Co$^2$PT: Mitigating Bias in Pre-trained Language Models through Counterfactual Contrastive Prompt Tuning

Xiangjue Dong,Ziwei Zhu,Zhuoer Wang,Maria Teleki,James Caverlee
2023-10-19
Abstract:Pre-trained Language Models are widely used in many important real-world applications. However, recent studies show that these models can encode social biases from large pre-training corpora and even amplify biases in downstream applications. To address this challenge, we propose Co$^2$PT, an efficient and effective debias-while-prompt tuning method for mitigating biases via counterfactual contrastive prompt tuning on downstream tasks. Our experiments conducted on three extrinsic bias benchmarks demonstrate the effectiveness of Co$^2$PT on bias mitigation during the prompt tuning process and its adaptability to existing upstream debiased language models.

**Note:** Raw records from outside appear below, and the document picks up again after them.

/-- Live route entry of a node (R130, R144): KIND, PORT, GROUP. -/
def Base.route (b : Base) (node : Nat) : Nat × Nat × Nat :=
  let w := b.rd (pCoil + 0x64) node
  (fld 1 0 w, fld 8 2 w, fld 12 9 w)

/-- The ports of a group mask (R144). -/
def Base.groupPorts (b : Base) (g : Nat) : List Nat :=
  (upto 128).filter fun p => b.rdb (pCoil + 0x200 + 16 * g + 4 * (p / 32)) (p % 32)

/-- The entry that falls under a number drawn below the total weight. -/
def pickWeighted : List (Nat × Nat) → Nat → Option Nat
  | [], _ => none
  | (x, w) :: l, n => if n < w then some x else pickWeighted l (n - w)

/-- A weighted draw: none where every weight is 0. -/
def Base.drawWeighted (b : Base) (l : List (Nat × Nat)) : Option Nat :=
  let total := (l.map (·.2)).sum
  if total = 0 then none else pickWeighted l (b.drawn % total)

/-- The reader number of the Splice slices, which take a response without a read slot (R453). -/
def splPort : Nat := 200

/-- The internal port that serves a packet addressed to the switch itself (R123, R453): none where it is discarded as
malformed. The stack controller of a line, and the port among those of Bight and Reef, are not laid out by the spec
(log entry 34). -/
def internalPort (h : Hdr) : Option Nat :=
  if h.opcode = 0x11 then some (160 + h.ofs % 4096 % 2)
  else if h.resp then
    match h.queue.toNat / 256 with
    | 1 => some splPort
    | 2 => some (144 + h.queue.toNat % 16)
    | 3 => some 163
    | _ => none
  else match h.space with
    | 2 =>
      let v := Config.stackPlace (h.ofs / 256)
      some (128 + 4 * (v % 4) + v / 120 % 4)
    | 5 => some (144 + 8 * (h.ofs % 2) + h.tag.toNat % 8)
    | 4 => some (160 + h.ofs % 4096 % 2)
    | 3 => some 162
    | _ => some 163

/-- Where a route leads. -/
inductive Hop where
  | none
  | self
  | ports (l : List Nat)
  deriving DecidableEq, Repr

/-- A packet may leave by a port: one that is up, or, on VC6, one that awaits its join (R28). -/
def Base.mayCarry (b : Base) (vc port : Nat) : Bool := b.isUp port || (vc == 6 && b.carries port)

/-- The hop of a node for a packet of a VC: the single port, or one port drawn among those of its group that may carry the packet,
by rate (R28, R113, R130). 0xFFF is no node (R15). -/
def Base.hop (b : Base) (node : Nat) (vc : Nat := 0) : Hop :=
  if node = 0xFFF then .none
  else match b.route node with
  | (1, _, _) => .self
  | (2, p, _) => .ports [p]
  | (3, _, g) =>
    match b.drawWeighted (((b.groupPorts g).filter (b.mayCarry vc)).map fun p => (p, b.portRate p)) with
    | some p => .ports [p]
    | none => .ports []
  | _ => .none

/-- Taking a hop uses up the draw of a group route. -/
def Base.hopped (b : Base) (node : Nat) : Base := if (b.route node).1 = 3 then b.drew else b

/-- Whether a node is a switch: the part itself; a neighbour, whose training blocks tell it (R385); any other as the domain has
given out its identities (log entry 158). -/
def Base.nodeIsSwitch (b : Base) (node : Nat) : Bool :=
  if node = b.node then b.dev == .sw
  else match b.ports.find? fun p => p.tr.nbrNode == node with
    | some p => p.tr.nbrIsSwitch
    | none => Config.nodeIsSwitch node

/-- The sender of a packet is a switch. -/
def Base.fromSwitch (b : Base) (h : Hdr) : Bool := b.nodeIsSwitch h.src.toNat

/-- The space suits the kind of node that DST names (R73, R74). -/
def Base.kindOk (b : Base) (h : Hdr) : Bool :=
  if b.nodeIsSwitch h.dst.toNat then h.space != 1 else h.space == 1 || h.space == 6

These findings indicate the strength of Co$^2$PT and provide promising avenues for further enhancement in bias mitigation on downstream tasks.
Computation and Language
What problem does this paper attempt to address?

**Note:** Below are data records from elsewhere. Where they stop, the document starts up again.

-- ==== Sys2Proof/Machine/Splice.lean ====
section
/-! DEFINITION. Splice: combining LOADs, ATOMICs and STOREs (R147 to R161). -/

namespace Sys2Proof.Machine

/-! ### Eligibility and keys (R147, R148) -/

/-- The kind of a request that Splice may combine: 0 LOAD, 1 STORE, 2 ATOMIC. DESIGN CHOICE (log entry 200): a LOAD or STORE that
crosses its 256-byte line stays eligible, since R147 shuts none out; once combined it is answered as its combined request is. -/
def splKind (h : Hdr) : Option Nat :=
  if h.resp ∨ h.nc then none
  else if h.opcode = 0x01 ∧ h.subop = 0 then some 0
  else if h.opcode = 0x02 ∧ h.subop = 0 then some 1
  else if h.opcode = 0x05 ∧ combinableOp (atomOp h.subop) ∧ atomicOk h.subop then some 2
  else none

/-- The slice of a request (R147): the Strand of the egress port, or ADDR[12:8] at the switch itself. -/
def splSlice (egress : Nat) (h : Hdr) : Nat := if egress < 128 then egress / 4 else h.ofs / 256 % 32

/-- The key of a request of a kind. -/
def splKey (kind : Nat) (h : Hdr) : SplKey :=
  { dst := h.dst.toNat, dstInc := h.dstInc.toNat, partition := h.partition.toNat,
    addr := if kind = 2 then h.addr.toNat else h.addr.toNat / 256 * 256, kind := kind,
    size := if kind = 2 then h.size.toNat else 0 }

/-- The request is offered to Splice: its kind is enabled and the block runs. -/
def Base.splOffered (b : Base) (h : Hdr) : Option Nat :=
  match splKind h with
  | some k => if b.rdb (pSpl + 0x44) k ∧ !b.held pSpl then some k else none
  | none => none

/-- Two keys lie on one line; in hard-partition mode entries of other partitions stay untouched (R160). -/
def sameLine (hard : Bool) (x y : SplKey) : Bool :=
  x.dst == y.dst && x.addr / 256 == y.addr / 256 && (!hard || x.partition == y.partition)

/-- WINDOW, MAX_MEMBERS and HOT_TH (R161). -/
def Base.splWindow (b : Base) : Nat := b.rdf (pSpl + 0x40) 12 0
def Base.splMax (b : Base) : Nat := b.rdf (pSpl + 0x44) 11 4
def Base.splHot (b : Base) : Nat := b.rdf (pSpl + 0x44) 19 12

/-- Changes an entry. -/
def Splice.mod (sp : Splice) (id : Nat) (f : SplEntry → SplEntry) : Splice :=
  { sp with entries := sp.entries.map fun e => if e.id == id then f e else e }

/-- Frees an entry. -/
def Splice.free (sp : Splice) (id : Nat) : Splice := { sp with entries := sp.entries.filter (·.id != id) }

/-- Releases the merge cell of an entry. -/
def Switch.dropMerge (sw : Switch) (e : SplEntry) : Switch :=
  match e.mergeCell with
  | some id => sw.dropPkt id
  | none => sw

/-- Releases the fan-out list and the merge cell of an entry. -/
def Switch.dropList (sw : Switch) (e : SplEntry) : Switch :=
  let sw := sw.dropMerge e
  if e.list = 0 then sw else { sw with coil := sw.coil.release [3, 4] (splOwner e.id) }

/-- CMARK with a colour added: value 3 reads as red (R108). -/
def markMax (cmark c : Nat) : Nat := max (if cmark = 3 then 2 else cmark) c

/-- A held request's record takes the mark of its first flit (R108). -/
def Splice.markMember (sp : Splice) (pkt mark : Nat) : Splice :=
  { sp with entries := sp.entries.map fun e => { e with members := e.members.map fun m =>
      if m.pkt = pkt then { m with hdr := { m.hdr with cmark := BitVec.ofNat 2 (markMax m.hdr.cmark.toNat mark) } } else m } }

/-- Takes a Coil cell as a merge buffer, from the reserve and then the shared pool (R127, R156), charged to port 163 (R451): a
held packet of that one cell, which nothing reads. -/
def Switch.takeMerge (sw : Switch) (h : Hdr) : Option (Switch × Nat) :=
  match sw.intRoom 163, sw.cellFor 163 with
  | some cls, some c =>
    let id := sw.coil.nextPkt
    let cell : CoilCell :=
      { id := c, cls := cls, stamp := sw.b.clk.count % 256, at_ := sw.b.clk.now, eop := true, payload := [], moved := false }
    let p : CoilPkt :=
      { id := id, ingress := 163, charge := 163, vc := 0, hdr := h, readers := [], freed := 0, cells := [cell],
        complete := true, tap := false, cut := false, whole := false, hold := true, sweep := none }
    some ({ sw with b := sw.b.drew.drew, coil := { sw.coil with pkts := sw.coil.pkts ++ [p], nextPkt := id + 1 } }, id)
  | _, _ => none

/-! ### Sending an entry (R150 to R156) -/

/-- A request to the switch's own memory takes a work descriptor (R132) or is answered RETRY (R133). -/
def Switch.takeWork (sw : Switch) (h : Hdr) (cells : Nat) : Switch × Bool :=
  match sw.coil.freePool (dPools cells) with
  | some k => ({ sw with coil := sw.coil.take k (reqOwner h) sw.b.clk.count }, true)
  | none => ({ sw with b := (sw.b.count pCoil 1 (some h)).raise { page := pCoil, bit := 3, cls := 0 } }, false)

/-- A held request goes on by itself. -/
def Switch.forwardHeld (sw : Switch) (egress : Nat) (m : SplMember) : Switch :=
  if egress < 128 then { sw with coil := sw.coil.releasePkt m.pkt [egress] }
  else
    let (sw, ok) := sw.takeWork m.hdr m.hdr.len.toNat
    if ok then { sw with coil := sw.coil.releasePkt m.pkt [egress] } else (sw.dropPkt m.pkt).reply 163 m.hdr 2

/-- The data of a held STORE. -/
def Switch.heldData (sw : Switch) (m : SplMember) : List Byte :=
  match sw.coil.pkts.find? (·.id == m.pkt) with
  | some p => (p.bytes.drop 48).take m.hdr.size.toNat
  | none => []

/-- The last flit of a held request has been written. -/
def Switch.heldWhole (sw : Switch) (m : SplMember) : Bool :=
  match sw.coil.pkts.find? (·.id == m.pkt) with
  | some p => p.complete
  | none => true

/-- A held request that has been written whole agrees with its LEN (R78). -/
def Switch.heldLenOk (sw : Switch) (m : SplMember) : Bool :=
  match sw.coil.pkts.find? (·.id == m.pkt) with
  | some p => lenMatches m.hdr p.cells.length false
  | none => false

/-- Writes a member's bytes into the merge buffer: each byte of the line with its mask bit (R156). -/
def mergeInto (buf : List (Option Byte)) (ofs : Nat) (data : List Byte) : List (Option Byte) :=
  buf.mapIdx fun i x => if ofs ≤ i ∧ i < ofs + data.length then data[i - ofs]? else x

/-- The merge buffer of an entry's members, in arrival order. -/
def Switch.mergeBuf (sw : Switch) (ms : List SplMember) : List (Option Byte) :=
  ms.foldl (fun b m => mergeInto b (m.hdr.ofs % 256) (sw.heldData m)) (List.replicate 256 none)

/-- The mask of a half line. -/
def halfMask (half : List (Option Byte)) : Nat :=
  half.foldr (fun x n => 2 * n + (if x.isSome then 1 else 0)) 0

/-- The header of a combined request (R151 to R156); CONTEXT is 0 (log entry 36). -/
def Switch.combinedHdr (sw : Switch) (e : SplEntry) (op subop addr size data : Nat) (operand : BitVec 128) : Hdr :=
  let b := sw.b
  { opcode := BitVec.ofNat 8 op, flags := 0x04, src := BitVec.ofNat 12 b.node, attempt := 0, cmark := 0,
    dst := BitVec.ofNat 12 e.key.dst, status := 0, srcInc := BitVec.ofNat 8 (b.inc b.node),
    dstInc := BitVec.ofNat 8 e.key.dstInc, tag := BitVec.ofNat 16 e.id,
    queue := BitVec.ofNat 10 (256 + e.id / 2048), partition := BitVec.ofNat 6 e.key.partition, context := 0,
    subop := BitVec.ofNat 8 subop, len := BitVec.ofNat 5 (lenOf data), addr := BitVec.ofNat 64 addr,
    issueStamp := b.clk.stamp, sendStamp := b.clk.stamp, size := BitVec.ofNat 13 size, operand := operand }

/-- A member record of a combined ATOMIC (R153). -/
def memberRec (h : Hdr) : List Byte :=
  bytesLE 8 (h.src.toNat + h.srcInc.toNat * 2 ^ 12 + h.tag.toNat * 2 ^ 20 + h.issueStamp.toNat * 2 ^ 36 +
    atomOp h.subop * 2 ^ 60) ++ bytesLE 8 (h.opd 63 0 % 256 ^ h.size.toNat)

/-- The packets of an entry that is sent, with the half each stands for. -/
def Switch.combined (sw : Switch) (e : SplEntry) : List (Nat × Pkt) :=
  match e.key.kind with
  | 0 => [(0, { hdr := sw.combinedHdr e 0x01 0 e.key.addr 256 0 0, data := [] })]
  | 1 =>
    let buf := sw.mergeBuf e.members
    ([(0, buf.take 128), (1, buf.drop 128)].filter fun x => x.2.any Option.isSome).map fun x =>
      (x.1, { hdr := sw.combinedHdr e 0x02 0x01 (e.key.addr + 128 * x.1) 128 128 (BitVec.ofNat 128 (halfMask x.2)),
              data := x.2.map (·.getD 0) })
  | _ =>
    let data := (e.members.map fun m => memberRec m.hdr).flatten
    [(0, { hdr := sw.combinedHdr e 0x05 0x40 e.key.addr e.key.size data.length
                    (BitVec.ofNat 128 (e.members.length * 2 ^ 64)), data := data })]

/-- R159: the mark a sent entry puts on its answers. -/
def Base.hotMark (b : Base) (n : Nat) : Nat := if b.splHot ≤ n then 2 else if b.splHot / 4 ≤ n then 1 else 0

/-- Records a hot line and raises SPL_HOT. -/
def Switch.noteHot (sw : Switch) (e : SplEntry) (mark : Nat) : Switch :=
  if mark = 2 then
    { sw with
      b := sw.b.raise { page := pSpl, bit := 0, cls := 4, part := some e.key.partition }
      spl := { sw.spl with hotAddr := e.key.addr / 256 % 2 ^ 40, hotDst := e.key.dst, hotPart := e.key.partition } }
  else sw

The problem that this paper attempts to solve is to mitigate social biases in pre - trained language models (PLMs). Specifically, existing research shows that these pre - trained models will encode unfair social biases when pre - trained on large - scale text corpora, and may amplify these biases in downstream tasks. For example, in the language modeling task, "She is a nurse" may have a higher conditional probability than "He is a nurse"; in the coreference resolution task, the coreference score between "nurse" and "she" may be higher than that of "he". Considering that natural language processing (NLP) applications such as machine translation systems, resume screening systems, dialogue systems and speech recognition systems are widely used by millions of users around the world, it is crucial to mitigate social biases in these models to avoid making discriminatory predictions or offensive outputs for specific groups. To address this challenge, the paper proposes Co2PT (Counterfactual Contrastive Prompt Tuning), which is an efficient and effective method for mitigating biases during prompt tuning. By using counterfactual contrastive prompt tuning in downstream tasks, Co2PT aims to mitigate the biases of the model during prompt tuning and adapt to existing upstream de - biased language models. Experimental results show that Co2PT effectively mitigates biases in three external bias benchmark tests, demonstrating its ability to mitigate biases in downstream tasks and its flexibility to adapt to existing de - biased language models. These findings not only prove the advantages of Co2PT, but also provide a new direction for further enhancing bias mitigation in downstream tasks.